Sunday, 9 October 2016

Inferno: Film Review

Inferno: Film Review


Cast: Tom Hanks, Felicity Jones, Ben Foster, Omar Sy, Sidse Babett Knudsen, Irrfan Khan
Director: Ron Howard

The fourth Robert Langdon book heads to the screen courtesy of Dan Brown's paranoia and Ron Howard's direction.

With Hanks once again reprising his role for a third time as Professor Langdon, it's a tale of amnesia, over-population concerns and a good old fashioned chase movie.

As the film starts, Langdon wakes in a hospital bed where a doctor Sienna (Felicity Jones) tells him he's been shot and has a head wound caused by a bullet grazing him.

Unable to work out what's going on, Langdon, along with Sienna (who turns out to be a fan of his) is on the run amid concerns a global virus is about to be unleashed thanks to a genius called Zobrist (Ben Foster).
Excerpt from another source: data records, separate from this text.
-- ==== Sys2Proof/Certificates/Slice0/Obligations.lean ====
section
/-! DEFINITION. The statements for the provers, family by family. Each docstring names the rule of spec/ it formalises. The
engine has no memory (R25), so a frame speaks of the four registers, the host's queue and the output trace. -/

open Sys2Proof Sys2Proof.Machine

/-! ## Encoding -/

/-- Words written out from the spec's encoding (R37, R39) decode to the command they stand for, and one word of each case of
R41 decodes to none. Which name the decoder gives to a case is the model's choice (log entry 6): the spec has one `Illegal`
(R40). -/
def Obligations.SampleWordsDecode : Prop :=
  decode 0x0000000000#40 = .ok .nop ∧
  decode 0x0100000000#40 = .ok .init ∧
  decode 0x02024D0127#40 = .ok (.seed 0x024D0127#32) ∧
  decode 0x0300000061#40 = .ok (.byte 0x61#8) ∧
  decode 0x03000000FF#40 = .ok (.byte 0xFF#8) ∧
  decode 0x0400000000#40 = .ok .flush ∧
  decode 0x0500000000#40 = .ok .read ∧
  decode 0x0600000000#40 = .ok .emit ∧
  decode 0x0300000100#40 = .error .reservedBitsOfByte ∧
  decode 0x0000000001#40 = .error .operandOfZFormat ∧
  decode 0x0700000000#40 = .error .undefinedOpcode

/-- Every command, with every operand its encoding admits, decodes from its own word (R37, R38, R39). -/
def Obligations.DecodeOfEncode : Prop :=
  ∀ i : Instr, decode (encode i) = .ok i

/-- No two words mean one command: a word that decodes is the word of what it decodes to (R40; decision D8). -/
def Obligations.EncodeOfDecode : Prop :=
  ∀ (cw : CommandWord) (i : Instr), decode cw = .ok i → encode i = cw

/-- R39: a word encodes the command of a row exactly when `(cw & mask) = match`; the rows are mutually exclusive; the
opcodes 0x07 to 0xFF are undefined. -/
def Obligations.TableRowsDecideDecoding : Prop :=
  (∀ r ∈ opcodeTable, ∀ cw : CommandWord,
    cw &&& r.mask = r.pattern ↔ ∃ i, decode cw = .ok i ∧ i.mnemonic = r.mnemonic) ∧
  (∀ r ∈ opcodeTable, ∀ r' ∈ opcodeTable, ∀ cw : CommandWord,
    cw &&& r.mask = r.pattern → cw &&& r'.mask = r'.pattern → r = r') ∧
  (∀ cw : CommandWord, 0x0700000000 ≤ cw.toNat → ∃ e, decode cw = .error e)

/-- R41: which words are illegal, read off the word as a number, and what an illegal word does with `ERR = 0`. -/
def Obligations.IllegalWordsAreTheThreeCases : Prop :=
  ∀ cw : CommandWord,
    ((∃ e, decode cw = .error e) ↔
      (7 ≤ cw.toNat / 2 ^ 32) ∨
      (cw.toNat / 2 ^ 32 ∈ [0, 1, 4, 5, 6] ∧ cw.toNat % 2 ^ 32 ≠ 0) ∨
      (cw.toNat / 2 ^ 32 = 3 ∧ cw.toNat % 2 ^ 32 / 2 ^ 8 ≠ 0)) ∧
    (∀ s : State, s.ERR = false → (∃ e, decode cw = .error e) → acceptWord cw s = .next { s with ERR := true })

/-- R40: of the `2^40` words, `5 + 2^32 + 2^8` decode to a command. -/
def Obligations.CountOfLegalWords : Prop :=
  Nat.card { cw : CommandWord // ∃ i, decode cw = .ok i } = 4294967557

/-! ## The step, the fault gate, the fault and the reset -/

/-- A step on a word that decodes is `exec` of the decoded command, on the state in which the host has that word no longer
to present; the same for a word placed by `withFetchWord`. In every state, faulted ones too (R47). -/
def Obligations.StepRunsDecodedCommand : Prop :=
  (∀ (s : State) (cw : CommandWord) (rest : List Stimulus) (i : Instr),
    s.pending = .command cw :: rest → decode cw = .ok i → step s = exec i { s with pending := rest }) ∧
  (∀ (s : State) (nbits w : Nat) (i : Instr),
    decodeTableWord nbits w = some i → step (s.withFetchWord nbits w) = exec i s)

/-- R47, R77: while `ERR = 1` every command and every word, legal or not, is discarded. -/
def Obligations.FaultGateDiscardsEveryWord : Prop :=
  ∀ s : State, s.ERR = true →
    (∀ i : Instr, exec i s = .next s) ∧
    (∀ (cw : CommandWord) (rest : List Stimulus),
      s.pending = .command cw :: rest → step s = .next { s with pending := rest })

/-- R47: the step function is total; no run of any length ends in a fault or a refusal. -/
def Obligations.EveryRunAnswersNext : Prop :=
  ∀ (k : Nat) (s : State), ∃ t : State, core.run k s = .next t

/-- The model's own choice (log entry 2): where the host presents nothing, a step changes nothing. -/
def Obligations.IdleStepChangesNothing : Prop :=
  ∀ s : State, s.pending = [] → step s = .next s

/-- R78: taking `IllegalCommand` writes `ERR` and nothing else; from then on the engine discards every word. -/
def Obligations.IllegalCommandEntry : Prop :=
  ∀ (s : State) (cw : CommandWord) (rest : List Stimulus) (e : IllegalWord),
    s.ERR = false → s.pending = .command cw :: rest → decode cw = .error e →
    ∃ t, step s = .next t ∧ t = { s with ERR := true, pending := rest } ∧
      (∀ i : Instr, exec i t = .next t) ∧
      (∀ (cw' : CommandWord) (rest' : List Stimulus),
        rest = .command cw' :: rest' → step t = .next { t with pending := rest' })

/-- R79, R80: the registers of a faulted engine stay as they are under any words, and nothing is put out. -/
def Obligations.FaultedEngineIsFrozen : Prop :=
  ∀ (s : State) (cws : List CommandWord) (rest : List Stimulus),
    s.ERR = true → s.pending = cws.map .command ++ rest →
    core.run cws.length s = .next { s with pending := rest }

/-- R86: the reset event loads the identity, clears `CNT` and `ERR`, puts nothing out, in every state; and it is the only
event that clears `ERR`. The machine right after reset holds the same registers. -/
def Obligations.ResetEvent : Prop :=
  (∀ (s : State) (rest : List Stimulus), s.pending = .reset :: rest →
    ∃ t, step s = .next t ∧ t.A = 0x00000001#32 ∧ t.B = 0x00000000#32 ∧ t.CNT = 0#13 ∧ t.ERR = false ∧
      t.trace = s.trace) ∧
  (∀ s t : State, step s = .next t → s.ERR = true → t.ERR = false →
    ∃ rest, s.pending = .reset :: rest ∨ ∃ cw, s.pending = .resetAndCommand cw :: rest) ∧
  (State.reset.A = 0x00000001#32 ∧ State.reset.B = 0x00000000#32 ∧ State.reset.CNT = 0#13 ∧ State.reset.ERR = false)

/-- R77 in the model's form (the model's reading, log entry 4): a reset leaves what the host presents after it as it is; of
a reset and a word presented together the reset comes first, and the word is accepted on the reset state, one step later. -/
def Obligations.ResetIsOrderedBeforeTheWord : Prop :=
  (∀ (s : State) (rest : List Stimulus), s.pending = .reset :: rest →
    step s = .next { State.reset with pending := rest, trace := s.trace }) ∧
  (∀ (s : State) (cw : CommandWord) (rest : List Stimulus), s.pending = .resetAndCommand cw :: rest →
    ∃ t, step s = .next t ∧
      t = { State.reset with pending := .command cw :: rest, trace := s.trace } ∧
      step t = acceptWord cw { State.reset with pending := rest, trace := s.trace })

/-- R15, R81: `ERR` is set by an illegal word and by nothing else, cleared by a reset and by nothing else, and the `err`
level equals it. -/
def Obligations.ErrSetByIllegalWordOnly : Prop :=
  ∀ s t : State, step s = .next t →
    (s.ERR = false → (t.ERR = true ↔ ∃ cw rest e, s.pending = .command cw :: rest ∧ decode cw = .error e)) ∧
    (s.ERR = true → (t.ERR = false ↔
      ∃ rest, s.pending = .reset :: rest ∨ ∃ cw, s.pending = .resetAndCommand cw :: rest)) ∧
    (errLevel t = if t.ERR then 1#1 else 0#1)

/-- R47, R80: a faulted state is never the final state of a successful run: with words only to come, legal or not, the fault
stays and the run does not end successfully. -/
def Obligations.FaultedRunNeverSucceeds : Prop :=
  ∀ (k : Nat) (s t : State), s.ERR = true → (∀ x ∈ s.pending, ∃ cw, x = .command cw) →
    core.run k s = .next t → t.ERR = true ∧ successful t = false

/-- R82, R88: from any state, faulted or not, a reset and then `CALC S` puts out `Calculate(S)`. -/
def Obligations.RecoveryByReset : Prop :=
  ∀ (s : State) (S : List Byte) (rest : List Stimulus),
    s.pending = .reset :: (stimuliOf (calcCommands S) ++ rest) →
    ∃ t : State, core.run (S.length + 3) s = .next t ∧ t.ERR = false ∧ t.pending = rest ∧
      t.trace = s.trace ++ [.res (calculate S)]

/-! ## Control commands -/

/-- R48: NOP changes nothing. -/
def Obligations.NopResult : Prop :=
  ∀ s : State, exec .nop s = .next s

/-- R49: INIT loads the identity and restarts the block count; under `ERR = 1` it is discarded; it is equal in effect to
`SEED 0x00000001`. -/
def Obligations.InitResult : Prop :=
  ∀ s : State,
    (s.ERR = false → exec .init s = .next { s with A := 0x00000001#32, B := 0x00000000#32, CNT := 0#13 }) ∧
    (s.ERR = true → exec .init s = .next s) ∧
    exec .init s = exec (.seed 0x00000001#32) s

/-- R50: SEED splits its operand into the accumulators, for every operand, and restarts the block count; seeding the value
READ has put out restores exactly the state READ left. -/
def Obligations.SeedResult : Prop :=
  (∀ (p : Word) (s : State), s.ERR = false →
    exec (.seed p) s = .next { s with A := BitVec.ofNat 32 (p.toNat % 2 ^ 16),
                                      B := BitVec.ofNat 32 (p.toNat / 2 ^ 16), CNT := 0#13 }) ∧
  (∀ s : State, s.ERR = false → ∃ t v, exec .read s = .next t ∧ t.trace = s.trace ++ [.res v] ∧
    exec (.seed v) t = .next t)

/-! ## Data commands -/

/-- R51: BYTE adds the byte into `A`, the new `A` into `B`, counts, and reduces both in the same step when the count
reaches 5552; over the naturals, in every state within the bounds of R22 (which every step keeps: BoundsKeptByEveryStep). -/
def Obligations.ByteResult : Prop :=
  ∀ (x : Byte) (s : State), WithinBounds s → s.ERR = false →
    exec (.byte x) s = .next
      (if s.CNT.toNat + 1 = 5552 then
        { s with A := BitVec.ofNat 32 ((s.A.toNat + x.toNat) % 65521),
                 B := BitVec.ofNat 32 ((s.B.toNat + (s.A.toNat + x.toNat)) % 65521), CNT := 0#13 }
      else
        { s with A := BitVec.ofNat 32 (s.A.toNat + x.toNat),
                 B := BitVec.ofNat 32 (s.B.toNat + (s.A.toNat + x.toNat)), CNT := BitVec.ofNat 13 (s.CNT.toNat + 1) })

/-- BYTE in every unfaulted state, outside the bounds of R22 too, where it is the model's choice that the adders wrap modulo
`2^32` (log entry 8) and the count modulo `2^13` (log entry 7). -/
def Obligations.ByteInEveryState : Prop :=
  ∀ (x : Byte) (s : State), s.ERR = false →
    exec (.byte x) s = .next
      (if s.CNT + 1#13 = 5552#13 then
        { s with A := BitVec.ofNat 32 ((s.A + BitVec.ofNat 32 x.toNat).toNat % 65521),
                 B := BitVec.ofNat 32 ((s.B + (s.A + BitVec.ofNat 32 x.toNat)).toNat % 65521), CNT := 0#13 }
      else
        { s with A := s.A + BitVec.ofNat 32 x.toNat,
                 B := s.B + (s.A + BitVec.ofNat 32 x.toNat), CNT := s.CNT + 1#13 })

/-- R52, R54: FLUSH reduces both accumulators modulo 65521 and restarts the block count; a second FLUSH changes nothing;
the value of the state is the same before and after. -/
def Obligations.FlushResult : Prop :=
  ∀ s : State, s.ERR = false →
    ∃ t, exec .flush s = .next t ∧
      t = { s with A := BitVec.ofNat 32 (s.A.toNat % 65521), B := BitVec.ofNat 32 (s.B.toNat % 65521), CNT := 0#13 } ∧
      t.A.toNat ≤ 65520 ∧ t.B.toNat ≤ 65520 ∧ exec .flush t = .next t ∧ val t = val s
With time against them, and a series of chasers closing in, can Langdon solve the puzzle and save the day?

If ever a film was so jammed with conspiratorial edges and paranoia, as well as po-faced portentous dialogue such as "Humanity is inhuman" and "The sixth extinction will be our own", Inferno is that film.

With allusions to Dante's Divine Comedy and inferno, black death imagery, hellish sights given life on the streets via Langdon's visions, flashes of kidnapping, the film's so chock full of stuff happening that it merely disguises the fact there's little going on beneath the surface.

It starts at breakneck speed under Howard's guidance and doesn't really let up or give you the chance to breathe and allow for the contrivances to be accepted as it hurtles through Europe and Italian streets and landmarks.

Hanks is solid as Langdon and Jones is intelligent as his acolyte aide (it's like Doctor Who given a new assistant each time these films come out as Langdon receives a new pretty exposition partner), but there's never really much of a vibe between the pair of them to propel the film through.

Far more successful is Hanks' pairing with Westworld's Babse Knudsen towards the end of the film. As the film slows and the pace drops, the scenes between the two of them develop a lilting humanity and bittersweet edge, lifting proceedings from what is a fairly ludicrous chase movie throughout. Equally welcome, though narratively brief is Khan's shadowy leader, who adds humour to the proceedings that grow increasingly dour and border on the stiffly dull.

With its schlocky edges and predictable twists and turns, it feels like it's a few years too late on the scene and while the book diverges from its own ending to something more sanitary and audience pleasing, it feels like it has no courage of its convictions.

Inferno is the cinematic equivalent of a pulpy paranoiac, writ large; an airport thriller riddled with holes and pretensions, perfect for a journey but forgotten the moment of touchdown.

In many ways, thanks to its dullness, it's the cinematic equivalent of Purgatory.